**What this task involves**. Your answer must match the entries below word for word.

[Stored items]
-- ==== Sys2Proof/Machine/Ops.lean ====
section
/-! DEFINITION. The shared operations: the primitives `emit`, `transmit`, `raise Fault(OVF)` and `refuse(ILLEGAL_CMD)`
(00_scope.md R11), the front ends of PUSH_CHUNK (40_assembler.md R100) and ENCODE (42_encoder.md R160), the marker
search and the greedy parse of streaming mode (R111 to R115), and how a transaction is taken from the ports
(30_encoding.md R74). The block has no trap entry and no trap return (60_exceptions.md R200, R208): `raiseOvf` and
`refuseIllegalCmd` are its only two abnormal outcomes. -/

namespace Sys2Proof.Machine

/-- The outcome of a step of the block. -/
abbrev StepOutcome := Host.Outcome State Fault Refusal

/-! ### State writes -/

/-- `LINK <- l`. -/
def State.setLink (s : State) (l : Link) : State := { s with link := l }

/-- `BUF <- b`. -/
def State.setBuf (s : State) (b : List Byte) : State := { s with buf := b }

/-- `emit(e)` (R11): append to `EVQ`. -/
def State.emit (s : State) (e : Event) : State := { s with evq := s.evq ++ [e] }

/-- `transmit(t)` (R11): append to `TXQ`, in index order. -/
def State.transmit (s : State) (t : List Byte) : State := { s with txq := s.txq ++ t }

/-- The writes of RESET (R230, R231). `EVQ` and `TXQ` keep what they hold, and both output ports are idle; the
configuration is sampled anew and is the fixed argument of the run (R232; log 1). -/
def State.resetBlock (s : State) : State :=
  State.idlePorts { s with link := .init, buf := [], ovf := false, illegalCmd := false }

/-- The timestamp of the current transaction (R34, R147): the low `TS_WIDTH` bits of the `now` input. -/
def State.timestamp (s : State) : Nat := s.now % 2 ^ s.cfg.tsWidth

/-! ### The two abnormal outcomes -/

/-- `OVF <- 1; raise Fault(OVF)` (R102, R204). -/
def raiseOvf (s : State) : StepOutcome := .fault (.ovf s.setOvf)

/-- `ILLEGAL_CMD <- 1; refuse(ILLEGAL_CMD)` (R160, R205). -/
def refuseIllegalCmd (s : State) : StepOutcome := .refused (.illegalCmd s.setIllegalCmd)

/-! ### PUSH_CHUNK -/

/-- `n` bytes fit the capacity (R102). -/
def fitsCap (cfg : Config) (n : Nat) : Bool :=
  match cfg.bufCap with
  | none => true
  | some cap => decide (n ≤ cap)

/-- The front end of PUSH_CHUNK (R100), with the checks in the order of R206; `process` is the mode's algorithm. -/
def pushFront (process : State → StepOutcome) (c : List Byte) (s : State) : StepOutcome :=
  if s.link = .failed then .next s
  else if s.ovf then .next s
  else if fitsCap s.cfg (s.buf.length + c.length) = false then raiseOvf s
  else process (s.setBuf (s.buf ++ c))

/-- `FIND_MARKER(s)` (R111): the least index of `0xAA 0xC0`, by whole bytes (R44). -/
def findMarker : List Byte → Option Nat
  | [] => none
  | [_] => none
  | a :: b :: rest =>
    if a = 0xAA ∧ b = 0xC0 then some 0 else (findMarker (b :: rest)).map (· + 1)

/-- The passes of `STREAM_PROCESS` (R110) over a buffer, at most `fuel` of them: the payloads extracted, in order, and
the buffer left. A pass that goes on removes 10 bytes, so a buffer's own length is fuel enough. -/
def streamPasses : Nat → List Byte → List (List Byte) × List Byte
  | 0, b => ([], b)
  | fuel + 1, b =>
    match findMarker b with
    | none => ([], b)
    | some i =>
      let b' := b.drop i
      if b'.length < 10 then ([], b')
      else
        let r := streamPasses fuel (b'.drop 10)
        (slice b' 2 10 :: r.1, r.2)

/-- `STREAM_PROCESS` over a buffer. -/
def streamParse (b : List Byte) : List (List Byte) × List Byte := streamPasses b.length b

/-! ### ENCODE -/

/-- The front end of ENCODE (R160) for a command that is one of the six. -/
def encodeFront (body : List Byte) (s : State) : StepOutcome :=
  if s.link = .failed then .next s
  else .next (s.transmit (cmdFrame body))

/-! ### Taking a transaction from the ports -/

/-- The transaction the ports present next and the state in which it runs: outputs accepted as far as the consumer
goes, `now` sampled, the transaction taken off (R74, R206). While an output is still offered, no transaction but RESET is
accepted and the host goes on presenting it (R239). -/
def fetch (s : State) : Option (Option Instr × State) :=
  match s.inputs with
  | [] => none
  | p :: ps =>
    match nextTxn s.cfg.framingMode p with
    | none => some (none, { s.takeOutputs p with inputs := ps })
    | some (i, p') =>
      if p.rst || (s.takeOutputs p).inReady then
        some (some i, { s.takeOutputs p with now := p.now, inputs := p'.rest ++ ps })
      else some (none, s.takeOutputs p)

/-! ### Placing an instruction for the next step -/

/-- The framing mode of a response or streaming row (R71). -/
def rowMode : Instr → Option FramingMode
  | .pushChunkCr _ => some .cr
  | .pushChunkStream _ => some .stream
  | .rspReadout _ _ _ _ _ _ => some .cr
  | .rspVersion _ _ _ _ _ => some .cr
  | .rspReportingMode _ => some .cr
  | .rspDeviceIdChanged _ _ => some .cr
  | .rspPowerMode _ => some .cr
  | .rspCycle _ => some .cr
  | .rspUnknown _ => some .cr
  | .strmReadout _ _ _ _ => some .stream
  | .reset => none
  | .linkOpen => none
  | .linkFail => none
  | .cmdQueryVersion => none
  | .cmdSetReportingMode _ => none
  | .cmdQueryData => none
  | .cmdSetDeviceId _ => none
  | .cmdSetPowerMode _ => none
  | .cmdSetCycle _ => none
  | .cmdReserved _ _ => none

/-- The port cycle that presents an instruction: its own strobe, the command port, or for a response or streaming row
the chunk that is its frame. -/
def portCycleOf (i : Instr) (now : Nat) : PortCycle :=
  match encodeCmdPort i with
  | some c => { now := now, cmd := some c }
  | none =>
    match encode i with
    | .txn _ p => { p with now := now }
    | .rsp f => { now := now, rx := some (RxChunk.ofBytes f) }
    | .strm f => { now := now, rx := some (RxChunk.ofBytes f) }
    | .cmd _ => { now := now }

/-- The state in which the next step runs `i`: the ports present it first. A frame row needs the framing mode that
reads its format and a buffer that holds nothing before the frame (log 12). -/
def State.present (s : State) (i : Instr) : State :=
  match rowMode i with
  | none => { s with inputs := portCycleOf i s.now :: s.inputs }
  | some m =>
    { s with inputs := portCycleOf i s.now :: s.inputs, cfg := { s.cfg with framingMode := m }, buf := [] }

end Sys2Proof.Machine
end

**Answer space**.
-- ==== Sys2Proof/Machine/Ops.lean ====
section
/-! DEFINITION. The shared operations: the primitives `emit`, `transmit`, `raise Fault(OVF)` and `refuse(ILLEGAL_CMD)`
(00_scope.md R11), the front ends of PUSH_CHUNK (40_assembler.md R100) and ENCODE (42_encoder.md R160), the marker
search and the greedy parse of streaming mode (R111 to R115), and how a transaction is taken from the ports
(30_encoding.md R74). The block has no trap entry and no trap return (60_exceptions.md R200, R208): `raiseOvf` and
`refuseIllegalCmd` are its only two abnormal outcomes. -/

namespace Sys2Proof.Machine

/-- The outcome of a step of the block. -/
abbrev StepOutcome := Host.Outcome State Fault Refusal

/-! ### State writes -/

/-- `LINK <- l`. -/
def State.setLink (s : State) (l : Link) : State := { s with link := l }

/-- `BUF <- b`. -/
def State.setBuf (s : State) (b : List Byte) : State := { s with buf := b }

/-- `emit(e)` (R11): append to `EVQ`. -/
def State.emit (s : State) (e : Event) : State := { s with evq := s.evq ++ [e] }

/-- `transmit(t)` (R11): append to `TXQ`, in index order. -/
def State.transmit (s : State) (t : List Byte) : State := { s with txq := s.txq ++ t }

/-- The writes of RESET (R230, R231). `EVQ` and `TXQ` keep what they hold, and both output ports are idle; the
configuration is sampled anew and is the fixed argument of the run (R232; log 1). -/
def State.resetBlock (s : State) : State :=
  State.idlePorts { s with link := .init, buf := [], ovf := false, illegalCmd := false }

/-- The timestamp of the current transaction (R34, R147): the low `TS_WIDTH` bits of the `now` input. -/
def State.timestamp (s : State) : Nat := s.now % 2 ^ s.cfg.tsWidth

/-! ### The two abnormal outcomes -/

/-- `OVF <- 1; raise Fault(OVF)` (R102, R204). -/
def raiseOvf (s : State) : StepOutcome := .fault (.ovf s.setOvf)

/-- `ILLEGAL_CMD <- 1; refuse(ILLEGAL_CMD)` (R160, R205). -/
def refuseIllegalCmd (s : State) : StepOutcome := .refused (.illegalCmd s.setIllegalCmd)

/-! ### PUSH_CHUNK -/

/-- `n` bytes fit the capacity (R102). -/
def fitsCap (cfg : Config) (n : Nat) : Bool :=
  match cfg.bufCap with
  | none => true
  | some cap => decide (n ≤ cap)

/-- The front end of PUSH_CHUNK (R100), with the checks in the order of R206; `process` is the mode's algorithm. -/
def pushFront (process : State → StepOutcome) (c : List Byte) (s : State) : StepOutcome :=
  if s.link = .failed then .next s
  else if s.ovf then .next s
  else if fitsCap s.cfg (s.buf.length + c.length) = false then raiseOvf s
  else process (s.setBuf (s.buf ++ c))

/-- `FIND_MARKER(s)` (R111): the least index of `0xAA 0xC0`, by whole bytes (R44). -/
def findMarker : List Byte → Option Nat
  | [] => none
  | [_] => none
  | a :: b :: rest =>
    if a = 0xAA ∧ b = 0xC0 then some 0 else (findMarker (b :: rest)).map (· + 1)

/-- The passes of `STREAM_PROCESS` (R110) over a buffer, at most `fuel` of them: the payloads extracted, in order, and
the buffer left. A pass that goes on removes 10 bytes, so a buffer's own length is fuel enough. -/
def streamPasses : Nat → List Byte → List (List Byte) × List Byte
  | 0, b => ([], b)
  | fuel + 1, b =>
    match findMarker b with
    | none => ([], b)
    | some i =>
      let b' := b.drop i
      if b'.length < 10 then ([], b')
      else
        let r := streamPasses fuel (b'.drop 10)
        (slice b' 2 10 :: r.1, r.2)

/-- `STREAM_PROCESS` over a buffer. -/
def streamParse (b : List Byte) : List (List Byte) × List Byte := streamPasses b.length b

/-! ### ENCODE -/

/-- The front end of ENCODE (R160) for a command that is one of the six. -/
def encodeFront (body : List Byte) (s : State) : StepOutcome :=
  if s.link = .failed then .next s
  else .next (s.transmit (cmdFrame body))

/-! ### Taking a transaction from the ports -/

/-- The transaction the ports present next and the state in which it runs: outputs accepted as far as the consumer
goes, `now` sampled, the transaction taken off (R74, R206). While an output is still offered, no transaction but RESET is
accepted and the host goes on presenting it (R239). -/
def fetch (s : State) : Option (Option Instr × State) :=
  match s.inputs with
  | [] => none
  | p :: ps =>
    match nextTxn s.cfg.framingMode p with
    | none => some (none, { s.takeOutputs p with inputs := ps })
    | some (i, p') =>
      if p.rst || (s.takeOutputs p).inReady then
        some (some i, { s.takeOutputs p with now := p.now, inputs := p'.rest ++ ps })
      else some (none, s.takeOutputs p)

/-! ### Placing an instruction for the next step -/

/-- The framing mode of a response or streaming row (R71). -/
def rowMode : Instr → Option FramingMode
  | .pushChunkCr _ => some .cr
  | .pushChunkStream _ => some .stream
  | .rspReadout _ _ _ _ _ _ => some .cr
  | .rspVersion _ _ _ _ _ => some .cr
  | .rspReportingMode _ => some .cr
  | .rspDeviceIdChanged _ _ => some .cr
  | .rspPowerMode _ => some .cr
  | .rspCycle _ => some .cr
  | .rspUnknown _ => some .cr
  | .strmReadout _ _ _ _ => some .stream
  | .reset => none
  | .linkOpen => none
  | .linkFail => none
  | .cmdQueryVersion => none
  | .cmdSetReportingMode _ => none
  | .cmdQueryData => none
  | .cmdSetDeviceId _ => none
  | .cmdSetPowerMode _ => none
  | .cmdSetCycle _ => none
  | .cmdReserved _ _ => none

/-- The port cycle that presents an instruction: its own strobe, the command port, or for a response or streaming row
the chunk that is its frame. -/
def portCycleOf (i : Instr) (now : Nat) : PortCycle :=
  match encodeCmdPort i with
  | some c => { now := now, cmd := some c }
  | none =>
    match encode i with
    | .txn _ p => { p with now := now }
    | .rsp f => { now := now, rx := some (RxChunk.ofBytes f) }
    | .strm f => { now := now, rx := some (RxChunk.ofBytes f) }
    | .cmd _ => { now := now }

/-- The state in which the next step runs `i`: the ports present it first. A frame row needs the framing mode that
reads its format and a buffer that holds nothing before the frame (log 12). -/
def State.present (s : State) (i : Instr) : State :=
  match rowMode i with
  | none => { s with inputs := portCycleOf i s.now :: s.inputs }
  | some m =>
    { s with inputs := portCycleOf i s.now :: s.inputs, cfg := { s.cfg with framingMode := m }, buf := [] }

end Sys2Proof.Machine
end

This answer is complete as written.